RECORDS PROVIDED:
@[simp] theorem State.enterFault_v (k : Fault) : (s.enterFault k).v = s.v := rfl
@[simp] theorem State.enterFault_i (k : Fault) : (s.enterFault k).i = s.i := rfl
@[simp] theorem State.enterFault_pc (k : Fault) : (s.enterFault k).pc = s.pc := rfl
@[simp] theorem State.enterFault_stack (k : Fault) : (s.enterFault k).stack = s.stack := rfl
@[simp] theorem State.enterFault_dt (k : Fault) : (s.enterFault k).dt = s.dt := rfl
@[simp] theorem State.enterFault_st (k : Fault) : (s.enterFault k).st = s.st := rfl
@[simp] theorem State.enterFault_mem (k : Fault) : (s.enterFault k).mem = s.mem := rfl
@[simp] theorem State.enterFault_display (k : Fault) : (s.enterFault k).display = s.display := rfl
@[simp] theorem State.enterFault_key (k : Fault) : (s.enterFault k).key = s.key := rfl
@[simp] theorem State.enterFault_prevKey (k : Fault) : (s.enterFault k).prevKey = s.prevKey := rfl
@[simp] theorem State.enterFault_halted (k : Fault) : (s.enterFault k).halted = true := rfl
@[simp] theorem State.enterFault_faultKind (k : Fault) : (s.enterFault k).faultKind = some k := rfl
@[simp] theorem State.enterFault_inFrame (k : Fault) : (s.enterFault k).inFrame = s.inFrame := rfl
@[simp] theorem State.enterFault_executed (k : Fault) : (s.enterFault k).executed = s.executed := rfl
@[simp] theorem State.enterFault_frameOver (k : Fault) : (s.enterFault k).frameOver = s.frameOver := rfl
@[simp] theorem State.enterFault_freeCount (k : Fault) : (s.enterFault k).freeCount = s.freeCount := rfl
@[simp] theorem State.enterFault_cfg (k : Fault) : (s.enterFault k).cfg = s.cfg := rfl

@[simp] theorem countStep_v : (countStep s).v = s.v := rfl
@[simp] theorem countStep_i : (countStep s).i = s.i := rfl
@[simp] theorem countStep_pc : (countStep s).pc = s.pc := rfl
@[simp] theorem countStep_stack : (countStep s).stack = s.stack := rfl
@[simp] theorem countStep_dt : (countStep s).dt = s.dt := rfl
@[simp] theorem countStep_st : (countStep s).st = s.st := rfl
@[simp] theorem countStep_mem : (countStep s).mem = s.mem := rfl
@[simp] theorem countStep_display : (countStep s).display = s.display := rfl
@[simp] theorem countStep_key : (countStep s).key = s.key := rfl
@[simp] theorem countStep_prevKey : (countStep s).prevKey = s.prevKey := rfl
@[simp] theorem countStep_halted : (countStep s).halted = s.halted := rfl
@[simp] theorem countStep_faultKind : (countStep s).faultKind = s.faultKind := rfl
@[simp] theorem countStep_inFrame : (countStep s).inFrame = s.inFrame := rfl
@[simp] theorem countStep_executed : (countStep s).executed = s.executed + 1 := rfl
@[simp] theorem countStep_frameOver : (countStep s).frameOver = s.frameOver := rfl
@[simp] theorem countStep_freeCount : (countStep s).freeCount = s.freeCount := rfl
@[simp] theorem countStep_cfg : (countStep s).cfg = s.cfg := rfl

--

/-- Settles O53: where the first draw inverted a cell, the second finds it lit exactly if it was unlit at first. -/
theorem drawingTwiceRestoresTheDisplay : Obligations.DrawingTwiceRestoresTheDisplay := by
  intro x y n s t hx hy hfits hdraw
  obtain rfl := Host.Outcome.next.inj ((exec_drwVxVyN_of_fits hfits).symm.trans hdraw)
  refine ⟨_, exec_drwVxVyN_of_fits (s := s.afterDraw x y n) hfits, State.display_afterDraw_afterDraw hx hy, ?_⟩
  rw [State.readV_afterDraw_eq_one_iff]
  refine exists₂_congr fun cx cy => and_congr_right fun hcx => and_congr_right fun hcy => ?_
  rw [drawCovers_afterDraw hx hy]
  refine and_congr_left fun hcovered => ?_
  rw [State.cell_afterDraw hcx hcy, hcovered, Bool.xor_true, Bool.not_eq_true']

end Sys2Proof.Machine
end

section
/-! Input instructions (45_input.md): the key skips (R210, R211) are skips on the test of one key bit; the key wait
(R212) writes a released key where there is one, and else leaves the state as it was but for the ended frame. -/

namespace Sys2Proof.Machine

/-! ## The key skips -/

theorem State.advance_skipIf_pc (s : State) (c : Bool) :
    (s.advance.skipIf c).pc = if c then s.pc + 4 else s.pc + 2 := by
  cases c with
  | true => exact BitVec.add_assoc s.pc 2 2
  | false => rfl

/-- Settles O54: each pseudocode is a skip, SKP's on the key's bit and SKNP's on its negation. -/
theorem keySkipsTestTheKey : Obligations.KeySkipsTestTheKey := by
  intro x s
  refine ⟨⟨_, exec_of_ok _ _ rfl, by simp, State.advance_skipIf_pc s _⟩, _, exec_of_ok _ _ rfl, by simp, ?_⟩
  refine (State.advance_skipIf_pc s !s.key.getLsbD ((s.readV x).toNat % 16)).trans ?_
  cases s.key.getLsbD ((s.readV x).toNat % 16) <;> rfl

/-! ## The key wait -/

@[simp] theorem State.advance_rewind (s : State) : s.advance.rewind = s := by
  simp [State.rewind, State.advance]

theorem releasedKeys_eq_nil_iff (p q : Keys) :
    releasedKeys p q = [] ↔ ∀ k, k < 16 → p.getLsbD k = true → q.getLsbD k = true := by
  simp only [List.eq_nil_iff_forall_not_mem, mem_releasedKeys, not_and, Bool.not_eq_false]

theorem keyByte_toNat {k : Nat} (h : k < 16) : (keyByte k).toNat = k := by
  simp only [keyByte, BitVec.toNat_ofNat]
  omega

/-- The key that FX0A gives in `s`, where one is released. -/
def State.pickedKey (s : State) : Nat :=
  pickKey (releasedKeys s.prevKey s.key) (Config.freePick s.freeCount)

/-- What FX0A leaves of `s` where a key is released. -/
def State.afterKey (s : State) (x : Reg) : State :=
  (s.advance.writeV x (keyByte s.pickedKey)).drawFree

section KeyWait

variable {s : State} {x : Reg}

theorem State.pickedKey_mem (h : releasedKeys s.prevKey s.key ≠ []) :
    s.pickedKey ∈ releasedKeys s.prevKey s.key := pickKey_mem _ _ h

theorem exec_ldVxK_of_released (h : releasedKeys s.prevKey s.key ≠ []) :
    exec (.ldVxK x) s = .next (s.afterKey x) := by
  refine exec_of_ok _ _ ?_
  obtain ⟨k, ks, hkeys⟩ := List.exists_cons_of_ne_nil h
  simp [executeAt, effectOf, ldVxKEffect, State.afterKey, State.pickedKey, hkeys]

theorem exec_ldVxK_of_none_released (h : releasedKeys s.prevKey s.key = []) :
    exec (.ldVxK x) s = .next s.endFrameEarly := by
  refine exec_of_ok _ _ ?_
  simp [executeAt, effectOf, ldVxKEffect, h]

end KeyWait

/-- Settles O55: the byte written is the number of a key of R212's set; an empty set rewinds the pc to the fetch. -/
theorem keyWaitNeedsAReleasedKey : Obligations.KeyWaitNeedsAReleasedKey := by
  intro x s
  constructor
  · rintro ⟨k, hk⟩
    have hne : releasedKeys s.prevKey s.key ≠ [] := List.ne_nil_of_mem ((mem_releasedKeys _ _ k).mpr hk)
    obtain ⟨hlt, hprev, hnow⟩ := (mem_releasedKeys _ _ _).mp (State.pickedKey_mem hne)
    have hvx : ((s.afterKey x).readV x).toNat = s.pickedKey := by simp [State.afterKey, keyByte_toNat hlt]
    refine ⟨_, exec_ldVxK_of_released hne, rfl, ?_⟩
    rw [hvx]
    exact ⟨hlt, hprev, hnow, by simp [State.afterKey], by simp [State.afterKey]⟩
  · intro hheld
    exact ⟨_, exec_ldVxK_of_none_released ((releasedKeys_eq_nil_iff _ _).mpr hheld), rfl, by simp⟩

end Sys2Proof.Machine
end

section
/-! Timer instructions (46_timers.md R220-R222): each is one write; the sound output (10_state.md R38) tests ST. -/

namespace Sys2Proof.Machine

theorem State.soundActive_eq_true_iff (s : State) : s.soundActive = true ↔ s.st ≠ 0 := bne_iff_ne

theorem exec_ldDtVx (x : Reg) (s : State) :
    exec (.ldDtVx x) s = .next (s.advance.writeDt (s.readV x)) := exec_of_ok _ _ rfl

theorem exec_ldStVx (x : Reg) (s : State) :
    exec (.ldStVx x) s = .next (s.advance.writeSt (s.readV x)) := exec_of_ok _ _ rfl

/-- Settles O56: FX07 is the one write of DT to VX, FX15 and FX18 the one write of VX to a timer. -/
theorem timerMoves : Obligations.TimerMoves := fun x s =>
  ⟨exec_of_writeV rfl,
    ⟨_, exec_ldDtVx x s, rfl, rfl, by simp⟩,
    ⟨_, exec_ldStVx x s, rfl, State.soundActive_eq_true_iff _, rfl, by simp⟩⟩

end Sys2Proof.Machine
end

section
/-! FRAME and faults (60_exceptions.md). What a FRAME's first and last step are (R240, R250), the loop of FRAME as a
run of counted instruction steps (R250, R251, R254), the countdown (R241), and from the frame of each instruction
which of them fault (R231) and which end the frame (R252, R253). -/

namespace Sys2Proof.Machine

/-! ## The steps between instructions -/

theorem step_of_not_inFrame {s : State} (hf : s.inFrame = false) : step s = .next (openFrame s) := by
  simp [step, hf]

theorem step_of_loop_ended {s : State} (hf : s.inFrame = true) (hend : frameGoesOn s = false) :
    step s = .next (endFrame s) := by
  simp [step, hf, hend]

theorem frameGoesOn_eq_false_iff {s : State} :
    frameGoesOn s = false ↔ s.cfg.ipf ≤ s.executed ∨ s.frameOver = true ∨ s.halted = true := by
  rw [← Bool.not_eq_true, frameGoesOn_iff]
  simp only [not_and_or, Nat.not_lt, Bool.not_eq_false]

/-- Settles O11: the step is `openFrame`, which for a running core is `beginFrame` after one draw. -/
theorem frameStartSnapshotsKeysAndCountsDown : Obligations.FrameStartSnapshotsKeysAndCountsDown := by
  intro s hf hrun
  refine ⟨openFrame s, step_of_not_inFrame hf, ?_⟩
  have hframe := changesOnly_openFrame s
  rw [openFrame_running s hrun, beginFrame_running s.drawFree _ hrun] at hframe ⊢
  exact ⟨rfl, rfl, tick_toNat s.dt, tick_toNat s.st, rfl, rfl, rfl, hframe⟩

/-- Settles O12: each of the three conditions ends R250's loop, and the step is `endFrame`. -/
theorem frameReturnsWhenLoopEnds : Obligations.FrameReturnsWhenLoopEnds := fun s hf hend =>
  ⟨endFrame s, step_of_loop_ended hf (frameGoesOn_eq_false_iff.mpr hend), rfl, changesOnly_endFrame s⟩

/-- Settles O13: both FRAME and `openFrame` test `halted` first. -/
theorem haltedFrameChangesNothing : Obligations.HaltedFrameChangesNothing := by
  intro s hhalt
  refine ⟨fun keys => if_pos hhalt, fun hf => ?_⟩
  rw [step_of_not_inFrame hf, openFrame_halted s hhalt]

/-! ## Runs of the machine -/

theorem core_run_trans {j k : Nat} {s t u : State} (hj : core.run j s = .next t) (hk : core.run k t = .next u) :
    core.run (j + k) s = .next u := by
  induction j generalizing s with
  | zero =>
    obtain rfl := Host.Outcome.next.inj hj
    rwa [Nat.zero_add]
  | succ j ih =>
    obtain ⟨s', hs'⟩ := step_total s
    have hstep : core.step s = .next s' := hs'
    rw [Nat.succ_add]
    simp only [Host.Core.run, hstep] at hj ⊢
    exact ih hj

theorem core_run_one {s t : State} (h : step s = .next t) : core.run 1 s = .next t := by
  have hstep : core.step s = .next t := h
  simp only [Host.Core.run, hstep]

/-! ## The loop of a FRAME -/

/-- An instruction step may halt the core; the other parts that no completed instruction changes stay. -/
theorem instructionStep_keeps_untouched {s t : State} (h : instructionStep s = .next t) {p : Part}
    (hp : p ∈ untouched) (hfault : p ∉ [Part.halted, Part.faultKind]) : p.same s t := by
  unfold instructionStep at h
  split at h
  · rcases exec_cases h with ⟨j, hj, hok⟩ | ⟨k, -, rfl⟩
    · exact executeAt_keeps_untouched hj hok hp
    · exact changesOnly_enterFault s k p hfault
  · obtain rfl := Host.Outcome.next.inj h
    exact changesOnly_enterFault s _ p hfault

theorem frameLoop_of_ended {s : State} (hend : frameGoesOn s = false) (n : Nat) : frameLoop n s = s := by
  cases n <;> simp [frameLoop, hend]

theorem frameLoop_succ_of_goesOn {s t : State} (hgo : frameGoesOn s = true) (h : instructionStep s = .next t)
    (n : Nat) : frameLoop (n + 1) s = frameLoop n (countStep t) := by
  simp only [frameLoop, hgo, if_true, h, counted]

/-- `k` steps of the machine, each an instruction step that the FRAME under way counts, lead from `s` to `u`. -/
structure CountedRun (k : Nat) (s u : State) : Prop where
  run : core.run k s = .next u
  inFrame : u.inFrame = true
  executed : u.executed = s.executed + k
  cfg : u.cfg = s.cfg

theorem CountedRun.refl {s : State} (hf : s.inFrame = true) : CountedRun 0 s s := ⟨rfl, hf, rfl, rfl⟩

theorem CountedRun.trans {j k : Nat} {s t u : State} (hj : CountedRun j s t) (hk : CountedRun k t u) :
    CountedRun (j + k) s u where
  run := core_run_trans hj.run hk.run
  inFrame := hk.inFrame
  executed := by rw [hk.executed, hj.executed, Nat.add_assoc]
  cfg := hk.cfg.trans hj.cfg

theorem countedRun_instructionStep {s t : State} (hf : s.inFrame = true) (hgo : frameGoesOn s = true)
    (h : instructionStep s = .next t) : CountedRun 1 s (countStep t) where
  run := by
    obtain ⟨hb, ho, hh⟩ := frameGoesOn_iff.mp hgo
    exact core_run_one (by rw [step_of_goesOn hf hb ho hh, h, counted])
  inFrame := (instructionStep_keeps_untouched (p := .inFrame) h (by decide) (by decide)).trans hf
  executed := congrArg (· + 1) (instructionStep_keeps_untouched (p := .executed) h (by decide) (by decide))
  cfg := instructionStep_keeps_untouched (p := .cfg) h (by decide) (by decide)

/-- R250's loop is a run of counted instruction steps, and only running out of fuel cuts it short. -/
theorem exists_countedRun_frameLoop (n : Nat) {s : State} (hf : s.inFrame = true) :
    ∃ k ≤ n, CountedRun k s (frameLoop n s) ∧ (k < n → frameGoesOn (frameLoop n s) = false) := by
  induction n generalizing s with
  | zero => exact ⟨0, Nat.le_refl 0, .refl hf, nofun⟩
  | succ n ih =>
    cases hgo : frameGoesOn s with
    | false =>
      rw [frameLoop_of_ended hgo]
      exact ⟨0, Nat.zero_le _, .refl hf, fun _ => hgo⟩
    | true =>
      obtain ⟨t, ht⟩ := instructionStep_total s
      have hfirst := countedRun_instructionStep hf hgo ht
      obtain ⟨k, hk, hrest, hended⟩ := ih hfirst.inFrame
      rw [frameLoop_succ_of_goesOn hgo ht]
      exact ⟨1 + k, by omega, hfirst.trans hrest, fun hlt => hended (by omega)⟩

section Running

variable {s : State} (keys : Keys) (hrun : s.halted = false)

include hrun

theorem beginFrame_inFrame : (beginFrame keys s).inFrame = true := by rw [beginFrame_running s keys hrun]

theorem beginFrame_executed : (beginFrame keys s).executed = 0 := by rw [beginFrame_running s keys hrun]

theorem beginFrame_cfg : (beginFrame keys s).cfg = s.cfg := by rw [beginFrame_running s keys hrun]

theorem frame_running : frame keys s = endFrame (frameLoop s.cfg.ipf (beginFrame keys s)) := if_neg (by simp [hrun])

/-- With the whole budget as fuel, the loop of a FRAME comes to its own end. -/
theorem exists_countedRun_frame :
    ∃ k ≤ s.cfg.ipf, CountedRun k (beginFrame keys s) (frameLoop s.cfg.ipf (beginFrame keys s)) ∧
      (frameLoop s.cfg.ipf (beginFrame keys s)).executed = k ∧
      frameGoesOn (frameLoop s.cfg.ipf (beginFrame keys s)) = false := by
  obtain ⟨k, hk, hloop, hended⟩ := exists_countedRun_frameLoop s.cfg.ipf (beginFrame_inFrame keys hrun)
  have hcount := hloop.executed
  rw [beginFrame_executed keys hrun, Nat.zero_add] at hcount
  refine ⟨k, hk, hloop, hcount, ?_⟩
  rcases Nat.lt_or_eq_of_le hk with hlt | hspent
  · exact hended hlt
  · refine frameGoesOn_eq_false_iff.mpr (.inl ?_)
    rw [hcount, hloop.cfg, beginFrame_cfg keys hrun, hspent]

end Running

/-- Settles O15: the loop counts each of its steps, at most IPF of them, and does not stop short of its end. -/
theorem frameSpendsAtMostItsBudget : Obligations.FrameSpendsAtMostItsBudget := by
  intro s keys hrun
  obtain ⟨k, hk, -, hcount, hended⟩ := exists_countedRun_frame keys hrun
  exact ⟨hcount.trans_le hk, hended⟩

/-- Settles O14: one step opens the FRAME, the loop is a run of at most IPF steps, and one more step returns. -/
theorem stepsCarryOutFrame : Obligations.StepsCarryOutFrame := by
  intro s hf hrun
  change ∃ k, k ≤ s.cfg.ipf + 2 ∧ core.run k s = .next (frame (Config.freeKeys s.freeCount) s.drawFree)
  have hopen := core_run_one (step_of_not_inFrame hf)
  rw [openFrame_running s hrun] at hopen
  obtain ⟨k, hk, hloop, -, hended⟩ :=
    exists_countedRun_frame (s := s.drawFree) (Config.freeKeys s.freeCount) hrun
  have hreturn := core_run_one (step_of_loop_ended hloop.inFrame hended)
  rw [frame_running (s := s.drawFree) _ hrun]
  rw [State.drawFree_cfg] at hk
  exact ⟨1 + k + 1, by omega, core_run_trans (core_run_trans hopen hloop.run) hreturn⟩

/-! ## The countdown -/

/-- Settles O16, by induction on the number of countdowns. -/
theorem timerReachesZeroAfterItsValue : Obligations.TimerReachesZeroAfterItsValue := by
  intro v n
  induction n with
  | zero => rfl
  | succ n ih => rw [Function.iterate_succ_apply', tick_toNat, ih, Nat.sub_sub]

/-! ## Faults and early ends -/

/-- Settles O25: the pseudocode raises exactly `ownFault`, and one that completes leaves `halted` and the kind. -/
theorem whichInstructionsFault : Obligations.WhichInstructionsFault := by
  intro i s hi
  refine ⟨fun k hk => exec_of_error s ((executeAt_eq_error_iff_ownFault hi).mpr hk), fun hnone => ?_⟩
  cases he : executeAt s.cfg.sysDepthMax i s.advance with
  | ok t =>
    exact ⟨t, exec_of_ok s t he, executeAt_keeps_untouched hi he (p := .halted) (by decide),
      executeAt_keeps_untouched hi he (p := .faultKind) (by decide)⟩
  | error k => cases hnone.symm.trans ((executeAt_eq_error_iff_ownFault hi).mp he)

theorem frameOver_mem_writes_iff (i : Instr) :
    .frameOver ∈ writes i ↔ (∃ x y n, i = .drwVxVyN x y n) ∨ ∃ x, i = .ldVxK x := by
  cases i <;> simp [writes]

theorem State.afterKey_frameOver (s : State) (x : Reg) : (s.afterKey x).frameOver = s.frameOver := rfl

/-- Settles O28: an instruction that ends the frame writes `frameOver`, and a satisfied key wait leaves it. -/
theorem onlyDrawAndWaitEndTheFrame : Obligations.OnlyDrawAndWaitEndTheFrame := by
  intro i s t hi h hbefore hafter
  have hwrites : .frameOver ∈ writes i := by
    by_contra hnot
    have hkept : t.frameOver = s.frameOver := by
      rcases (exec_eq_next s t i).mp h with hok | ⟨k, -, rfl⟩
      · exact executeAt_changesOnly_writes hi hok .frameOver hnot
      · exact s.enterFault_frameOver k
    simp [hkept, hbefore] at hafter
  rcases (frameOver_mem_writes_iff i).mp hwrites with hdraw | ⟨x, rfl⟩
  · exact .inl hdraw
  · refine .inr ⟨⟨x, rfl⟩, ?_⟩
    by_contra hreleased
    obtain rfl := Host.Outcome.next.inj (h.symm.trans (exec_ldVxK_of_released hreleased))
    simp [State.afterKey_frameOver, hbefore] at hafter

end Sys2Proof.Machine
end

WHAT YOU HAVE TO DO: Look over the entries for "hkeys", then copy every line that includes that string.

WRITTEN SOLUTION:
  obtain ⟨k, ks, hkeys⟩ := List.exists_cons_of_ne_nil h
  simp [executeAt, effectOf, ldVxKEffect, State.afterKey, State.pickedKey, hkeys]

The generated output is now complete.